The dry coffee grounds contain significant amounts of potassium (11.7 g/kg), nitrogen (2.8 g/kg), magnesium (1.9 g/kg), and phosphorus (1.8 g/kg).  The quantity of caffeine remaining in used coffee grounds is around 48% of that in fresh coffee grounds.  There are significantly less tannins in used coffee grounds than fresh coffee grounds.

Production
On average, 1 tonne of green coffee produces approximately 650 kg of spent coffee grounds, and over 15 million tonnes of spent coffee grounds are generated annually.  In keeping with a life cycle approach to sustainability, this large quantity of waste requires waste management plans.

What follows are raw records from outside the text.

theorem loadData_append_singleton (ps : List (Int × Int)) (p : Int × Int) (m : Memory) :
    loadData (ps ++ [p]) m = (loadData ps m).setData p.1 p.2 := by
  simp [loadData]

theorem getInstruction_loadInstructions {a : Int} (ha : inRange a = true) (ps : List (Int × Text))
    (m : Memory) :
    (loadInstructions ps m).getInstruction a = (lastPair ps a).getD (m.getInstruction a) := by
  induction ps using List.reverseRecOn with
  | nil => rfl
  | append_singleton ps p ih =>
    rw [loadInstructions_append_singleton, lastPair_append_singleton]
    by_cases hp : p.1 = a
    · subst hp
      rw [Memory.getInstruction_setInstruction_same _ ha, if_pos rfl, Option.getD_some]
    · rw [Memory.getInstruction_setInstruction_of_ne _ (Ne.symm hp), if_neg hp, ih]

theorem present_loadInstructions {a : Int} (ha : inRange a = true) (ps : List (Int × Text))
    (m : Memory) :
    (loadInstructions ps m).present a = ((lastPair ps a).isSome || m.present a) := by
  induction ps using List.reverseRecOn with
  | nil => rfl
  | append_singleton ps p ih =>
    rw [loadInstructions_append_singleton, lastPair_append_singleton]
    by_cases hp : p.1 = a
    · subst hp
      rw [Memory.present_setInstruction_same _ ha, if_pos rfl, Option.isSome_some, Bool.true_or]
    · rw [Memory.present_setInstruction_of_ne _ (Ne.symm hp), if_neg hp, ih]

theorem getValue_loadData {a : Int} (ha : inRange a = true) (ps : List (Int × Int)) (m : Memory) :
    (loadData ps m).getValue a = (lastPair ps a).getD (m.getValue a) := by
  induction ps using List.reverseRecOn with
  | nil => rfl
  | append_singleton ps p ih =>
    rw [loadData_append_singleton, lastPair_append_singleton]
    by_cases hp : p.1 = a
    · subst hp
      rw [Memory.getValue_setData_same _ ha, if_pos rfl, Option.getD_some]
    · rw [Memory.getValue_setData_of_ne _ (Ne.symm hp), if_neg hp, ih]

/-- R50: loading instructions leaves the data plane. -/
theorem getValue_loadInstructions (ps : List (Int × Text)) (m : Memory) (a : Int) :
    (loadInstructions ps m).getValue a = m.getValue a := by
  induction ps using List.reverseRecOn with
  | nil => rfl
  | append_singleton ps p ih =>
    rw [loadInstructions_append_singleton, Memory.getValue_setInstruction, ih]

/-! The order of the two groups (R155) -/

theorem setData_setInstruction_comm (m : Memory) (a b : Int) (v : Int) (t : Text) :
    (m.setInstruction b t).setData a v = (m.setData a v).setInstruction b t := by
  unfold Memory.setData Memory.setInstruction
  by_cases ha : inRange a = true <;> by_cases hb : inRange b = true <;> simp [ha, hb]

theorem loadData_setInstruction (ds : List (Int × Int)) (m : Memory) (b : Int) (t : Text) :
    loadData ds (m.setInstruction b t) = (loadData ds m).setInstruction b t :=
  List.foldl_hom (fun m => Memory.setInstruction m b t)
    fun m p => setData_setInstruction_comm m p.1 b p.2 t

theorem loadData_loadInstructions_comm (ds : List (Int × Int)) (ps : List (Int × Text))
    (m : Memory) :
    loadData ds (loadInstructions ps m) = loadInstructions ps (loadData ds m) :=
  (List.foldl_hom (loadData ds) fun m p => (loadData_setInstruction ds m p.1 p.2).symm).symm

/-! A slot of the loaded machine -/

theorem getInstruction_loadProgram {a : Int} (ha : inRange a = true) (p : Program) (s : State) :
    (loadProgram p s).mem.getInstruction a =
      (lastPair p.instructions a).getD (s.mem.getInstruction a) := by
  rw [loadProgram_mem, Memory.getInstruction_congr (loadData_instr _ _),
    getInstruction_loadInstructions ha]
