/-- 10_state.md R37 and 70_reset_and_hazards.md R154: an encode accepted while `ARG` is unwritten is a model fault;
20_memory.md R52: a launch that would share a stream in use is refused, which is tested first (the
model's choice, log 14). That a sink and the source it is connected to (R56), and two sinks connected to one source, count
as one stream is DEDUCED (log 19). -/
def Obligations.LaunchStopsByName : Prop :=
  (∀ (s : State) (op : Instr), isEncode op = true → s.Idle → s.blk.argWritten = false → sharesSink s = false →
    exec op s = .fault .argUnwritten) ∧
  (∀ (s : State) (op : Instr) (id j : Nat) (b : Block), isEncode op = true → s.Idle → s.blk.sink = some id →
    (j, b) ∈ s.others → b.sinkInUse = some id → exec op s = .refused .streamShared) ∧
  (∀ (s : State) (op : Instr) (id j : Nat) (b : Block), isEncode op = false → s.Idle → s.blk.source = some id →
    (j, b) ∈ s.others → b.sourceInUse s.sinks = some id → exec op s = .refused .streamShared) ∧
  (∀ (s : State) (op other : Instr) (id n j : Nat) (k : Sink) (b : Block), isEncode op = true → s.Idle →
    s.HasSink id k → k.feeds = some n → (j, b) ∈ s.others → b.phase = .run other →
    (isEncode other = false → b.source = some n → exec op s = .refused .streamShared) ∧
    (∀ i x, isEncode other = true → b.sink = some i → s.sinks[i]? = some x → x.feeds = some n →
      exec op s = .refused .streamShared)) ∧
  (∀ (s : State) (op other : Instr) (id i j : Nat) (x : Sink) (b : Block), isEncode op = false → s.Idle →
    s.blk.source = some id → (j, b) ∈ s.others → b.phase = .run other → isEncode other = true → b.sink = some i →
    s.sinks[i]? = some x → x.feeds = some id → exec op s = .refused .streamShared)

/-- 40_encode.md R81: with `V == 0` the step appends `0x00` and completes, OK or with the sink's fault; and an encode
step that goes on leaves the block as it was (held) or with `V != 0`, so that `V == 0` can hold only at the first step,
and only when the operand was 0. -/
def Obligations.EncodeZeroStepAppendsZero : Prop :=
  (∀ (s : State) (op : Instr), isEncode op = true → s.Running op →
    (∀ id k, s.HasSink id k → s.blk.v.setWidth (width op) = 0 →
      (k.next = .ok → ∃ t, exec op s = .next t ∧ s.blk.EndedAs 0x00#8 .none t.blk ∧
        t = { s.appended id k 0x00#8 with blk := t.blk }) ∧
      (∀ f left, k.next = .fail f left → ∃ t, exec op s = .next t ∧ s.blk.EndedAs 0x01#8 (.sink f) t.blk ∧
        t = { s.refusedAppend id k 0x00#8 f left with blk := t.blk })) ∧
    (∀ t, exec op s = .next t → t.blk.phase = .run op → t.blk = s.blk ∨ t.blk.v.setWidth (width op) ≠ 0)) ∧
  (∀ (s t : State) (op : Instr), isEncode op = true → s.Idle → exec op s = .next t →
    (t.blk.v.setWidth (width op) = 0 ↔ s.blk.arg.setWidth (width op) = 0))

/-- 40_encode.md R82: with `V != 0` the step appends the low 7 bits of `V`, plainly if nothing is left of `V >>> 7`
and complemented otherwise; it then completes, or writes `V`, or ends with the sink's fault and `V` not written on. -/
def Obligations.EncodeIterationAppendsGroup : Prop :=
  ∀ (s : State) (op : Instr) (id : Nat) (k : Sink), isEncode op = true → s.Running op → s.HasSink id k →
    s.blk.v.setWidth (width op) ≠ 0 →
    (s.blk.v.setWidth (width op) >>> 7 = 0 →
      (k.next = .ok → ∃ t, exec op s = .next t ∧ s.blk.EndedAs 0x00#8 .none t.blk ∧
        t = { s.appended id k ((s.blk.v.setWidth 7).setWidth 8) with blk := t.blk }) ∧
      (∀ f left, k.next = .fail f left → ∃ t, exec op s = .next t ∧ s.blk.EndedAs 0x01#8 (.sink f) t.blk ∧
        t = { s.refusedAppend id k ((s.blk.v.setWidth 7).setWidth 8) f left with blk := t.blk })) ∧
    (s.blk.v.setWidth (width op) >>> 7 ≠ 0 →
      (k.next = .ok → exec op s = .next { s.appended id k (0xFF#8 ^^^ (s.blk.v.setWidth 7).setWidth 8) with
        blk := { s.blk with v := (s.blk.v.setWidth (width op) >>> 7).setWidth 64 } }) ∧
      (∀ f left, k.next = .fail f left → ∃ t, exec op s = .next t ∧ s.blk.EndedAs 0x01#8 (.sink f) t.blk ∧
        t = { s.refusedAppend id k (0xFF#8 ^^^ (s.blk.v.setWidth 7).setWidth 8) f left with blk := t.blk }))

/-- 40_encode.md R88: the iteration's formulas, applied to `V == 0`, give the zero step. -/
def Obligations.ZeroCaseIsTheGeneralCase : Prop :=
  ∀ (s : State) (op : Instr), isEncode op = true → s.Running op → s.blk.v.setWidth (width op) = 0 →
    exec op s = appendStep (term (s.blk.v.setWidth 7)) (complete .ok) s ∧
    s.blk.v.setWidth (width op) >>> 7 = 0 ∧ term (s.blk.v.setWidth 7) = 0x00#8

/-- 20_memory.md R57: an access waits as long as its stream does not answer. That the hold is a step in which only the
stream's wait is used up is the model's choice (log 6), and so is that with no stream attached nothing changes at all
(log 10). -/
def Obligations.UnansweredAccessHolds : Prop :=
  ∀ (s : State) (op : Instr), s.Running op →
    (∀ id k, isEncode op = true → s.HasSink id k → k.next = .wait →
      exec op s = .next { s with sinks := s.sinks.set id { k with answers := k.answers.tail } }) ∧
    (∀ id q, isEncode op = false → s.HasSource id q → q.next = .wait →
      exec op s = .next { s with sources := s.sources.set id { q with answers := q.answers.tail } }) ∧
    (isEncode op = true → s.blk.sink = none → exec op s = .next s) ∧
    (isEncode op = false → s.blk.source = none → exec op s = .next s)

/-! ### Decode: acceptance and steps -/

/-- 41_decode.md R100: on acceptance `ACC <- 0`, `IDX <- 0`, `PHASE <- RUN(DECW)` and `BUSY <- 1`, in one transition,
with no stream access, whether `ARG` is written or not; and only when `BUSY == 0`. The source must be free
(20_memory.md R52). That the running operation moves while an issue is held is the model's choice (log 15). -/
def Obligations.DecodeAcceptanceClearsAcc : Prop :=
  (∀ (s : State) (op : Instr), isEncode op = false → s.Idle → sharesSource s = false →
    exec op s = .next { s with blk := { s.blk with acc := 0, idx := 0, phase := .run op, busy := true } }) ∧
  (∀ (s : State) (op running : Instr) (rest : List Turn), isEncode op = false → s.Running running →
    s.turns = .host s.cur (.issue (encode op)) :: rest → step s = exec running s)

/-- 41_decode.md R102, R104: a terminal byte ends the decode OK, its group combined at `7 * IDX` and the value
zero-extended into `RESULT`; past the bound the value is the opaque `OVERLONG_COMBINE_W`'s (R106), of which nothing
more is known. -/
def Obligations.TerminalByteWritesResult : Prop :=
  ∀ (s : State) (op : Instr) (id : Nat) (q : Source) (b : Byte) (rest : List Byte), isEncode op = false →
    s.Running op → s.HasSource id q → q.next = .serve → q.Has b rest → b.toNat < 0x80 →
    ∃ t, exec op s = .next t ∧ t = { s.consumed id q b rest with blk := t.blk } ∧
      { s.blk with result := t.blk.result, resultWritten := true }.EndedAs 0x00#8 .none t.blk ∧
      t.blk.result.toNat < 2 ^ width op ∧
      (s.blk.idx < nmax (width op) → t.blk.result =
        (s.blk.acc.setWidth (width op) ||| (b.setWidth 7).setWidth (width op) <<< (7 * s.blk.idx)).setWidth 64) ∧
      (nmax (width op) ≤ s.blk.idx →
        (op = .dec32 → t.blk.result =
          (Config.overlongCombine32 (s.blk.acc.setWidth 32) (b.setWidth 7) s.blk.idx).setWidth 64) ∧
        (op = .dec64 → t.blk.result = Config.overlongCombine64 s.blk.acc (b.setWidth 7) s.blk.idx))

/-- 41_decode.md R103, R104, R105: a continuation byte is combined, complemented, at `7 * IDX` and `IDX` grows by 1;
at the bound under REJECT it ends the decode with MALFORMED_VARINT instead; past the bound under PASS `ACC` is the opaque
`OVERLONG_COMBINE_W`'s value. -/
def Obligations.ContinuationByteCombines : Prop :=
  ∀ (s : State) (op : Instr) (id : Nat) (q : Source) (b : Byte) (rest : List Byte), isEncode op = false →
    s.Running op → s.HasSource id q → q.next = .serve → q.Has b rest → 0x80 ≤ b.toNat →
    (s.blk.policy = .reject → s.blk.idx = nmax (width op) - 1 →
      ∃ t, exec op s = .next t ∧ s.blk.EndedAs 0x04#8 .none t.blk ∧ t = { s.consumed id q b rest with blk := t.blk }) ∧
    (¬(s.blk.policy = .reject ∧ s.blk.idx = nmax (width op) - 1) →
      ∃ t, exec op s = .next t ∧ t = { s.consumed id q b rest with
          blk := { s.blk with acc := t.blk.acc, idx := s.blk.idx + 1 } } ∧
        t.blk.acc.toNat < 2 ^ width op ∧
        (s.blk.idx < nmax (width op) → t.blk.acc = (s.blk.acc.setWidth (width op) |||
          ((b ^^^ 0xFF#8).setWidth 7).setWidth (width op) <<< (7 * s.blk.idx)).setWidth 64) ∧
        (nmax (width op) ≤ s.blk.idx →
          (op = .dec32 → t.blk.acc =
            (Config.overlongCombine32 (s.blk.acc.setWidth 32) ((b ^^^ 0xFF#8).setWidth 7) s.blk.idx).setWidth 64) ∧
          (op = .dec64 → t.blk.acc =
            Config.overlongCombine64 s.blk.acc ((b ^^^ 0xFF#8).setWidth 7) s.blk.idx)))

/-- 60_exceptions.md R123: end of stream, at whatever byte, ends the decode with SOURCE_EXHAUSTED and `RESULT` as it
was. That the read leaves `Source.pos` as it was is the model's choice (log 20; R12 moves it after a read). -/
def Obligations.EndOfStreamIsExhausted : Prop :=
  ∀ (s : State) (op : Instr) (id : Nat) (q : Source), isEncode op = false → s.Running op → s.HasSource id q →
    q.next = .serve → q.rest = [] → q.beyond = .nothing →
    ∃ t, exec op s = .next t ∧ s.blk.EndedAs 0x02#8 .none t.blk ∧ t = { s.sawEos id q with blk := t.blk }

/-- 60_exceptions.md R124: a failed read ends the decode with SOURCE_FAULT and the failure unchanged in `FAULT_INFO`;
what the source makes of itself is its own affair. -/
def Obligations.SourceFailureIsPassedOn : Prop :=
  ∀ (s : State) (op : Instr) (id : Nat) (q : Source) (f : SourceFault) (left : Option (List Byte × Nat)),
    isEncode op = false → s.Running op → s.HasSource id q → q.next = .fail f left →
    ∃ t, exec op s = .next t ∧ s.blk.EndedAs 0x03#8 (.source f) t.blk ∧ t = { s.refusedRead id q f left with blk :=
        t.blk }

/-- 41_decode.md R106: under PASS no decode ever completes with MALFORMED_VARINT. -/
def Obligations.PassNeverReportsMalformed : Prop :=
  ∀ (s t : State) (op : Instr), s.Running op → s.blk.policy = .pass → exec op s = .next t → t.blk.phase = .idle →
    t.blk.status ≠ 0x04#8

/-- 41_decode.md R104: in range the decode's combine is the group shifted to its place, within the width, and then `|`,
and for an accumulator below that place `xor` and `+` give the same; the opaque `OVERLONG_COMBINE_W`, here any `oc`, has
no part in it. -/
def Obligations.InRangeCombinesAgree : Prop :=
  (∀ (oc : OverlongCombine 32) (acc : BitVec 32) (g : Group) (i : Nat), i < nmax 32 → acc.toNat < 2 ^ (7 * i) →
    7 * i < 32 ∧ combine 32 oc acc g i = acc ||| g.setWidth 32 <<< (7 * i) ∧
    combine 32 oc acc g i = acc ^^^ g.setWidth 32 <<< (7 * i) ∧
    combine 32 oc acc g i = acc + g.setWidth 32 <<< (7 * i)) ∧
  (∀ (oc : OverlongCombine 64) (acc : BitVec 64) (g : Group) (i : Nat), i < nmax 64 → acc.toNat < 2 ^ (7 * i) →
    7 * i < 64 ∧ combine 64 oc acc g i = acc ||| g.setWidth 64 <<< (7 * i) ∧
    combine 64 oc acc g i = acc ^^^ g.setWidth 64 <<< (7 * i) ∧
    combine 64 oc acc g i = acc + g.setWidth 64 <<< (7 * i))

Due to the amount of spent coffee grounds generated and the chemical properties of spent coffee grounds, the usage of spent coffee grounds is avidly investigated.

Usage

In gardens

In gardens, coffee grounds may be used for composting or as a mulch as they are known to slowly release nitrogen into the soil. They are said to be especially appreciated by worms and acid-loving plants such as blueberries, although due to acids being leached from the grounds while in use, they typically have a neutral pH, and red wiggler growth and survival has been experimentally tested and found to be reduced in treatments using used coffee grounds as the primary feedstock for the worms. Used coffee grounds are particularly noted as a soil amendment. Spent coffee grounds have phytotoxic properties which can be reduced through composting.  Gardeners have reported the use of used coffee grounds as a borer, slug and snail repellent, but this has not yet been scientifically tested. Some commercial coffee shops run initiatives to prevent the grounds from going to waste, including Starbucks' "Grounds for your Garden" project, and community sponsored initiatives exist, such as "Ground to Ground"  or the 'Green Coffee Shop Scheme' in Cambridgeshire, UK.

Use in fortune telling 

In divination and fortune-telling the patterns of coffee grounds are used for predictions.

Other uses

Initiatives have succeeded using coffee grounds as a substrate for the cultivation of mushrooms (including oyster mushrooms).  The use of spent coffee grounds in this application has the advantage of the used coffee grounds needing no pre-treatment to be usable as a mushroom substrate. Used coffee grounds have other homemade uses in wood staining, air fresheners, and body soap scrubs. They may also be used industrially in biogas production or to treat wastewater. Bioethanol may also be produced from the sugar content of spent coffee grounds, after it is defatted as a pre-treatment, it is typically hydrolysed by dilute acid.  In 2021, Gloucestershire-based football club Forest Green Rovers trialled a kit made from 35% used coffee grounds combined with recycled plastic.

It is not recommended to burn dried used coffee grounds, as they give off hazardous nitrogen oxides when burnt.

It has been proposed to use spent coffee grounds to feed ruminants, pigs, chickens and rabbits, but the high lignin content makes this an undesirable use.

Dried used coffee grounds were recommended to fill pincushions.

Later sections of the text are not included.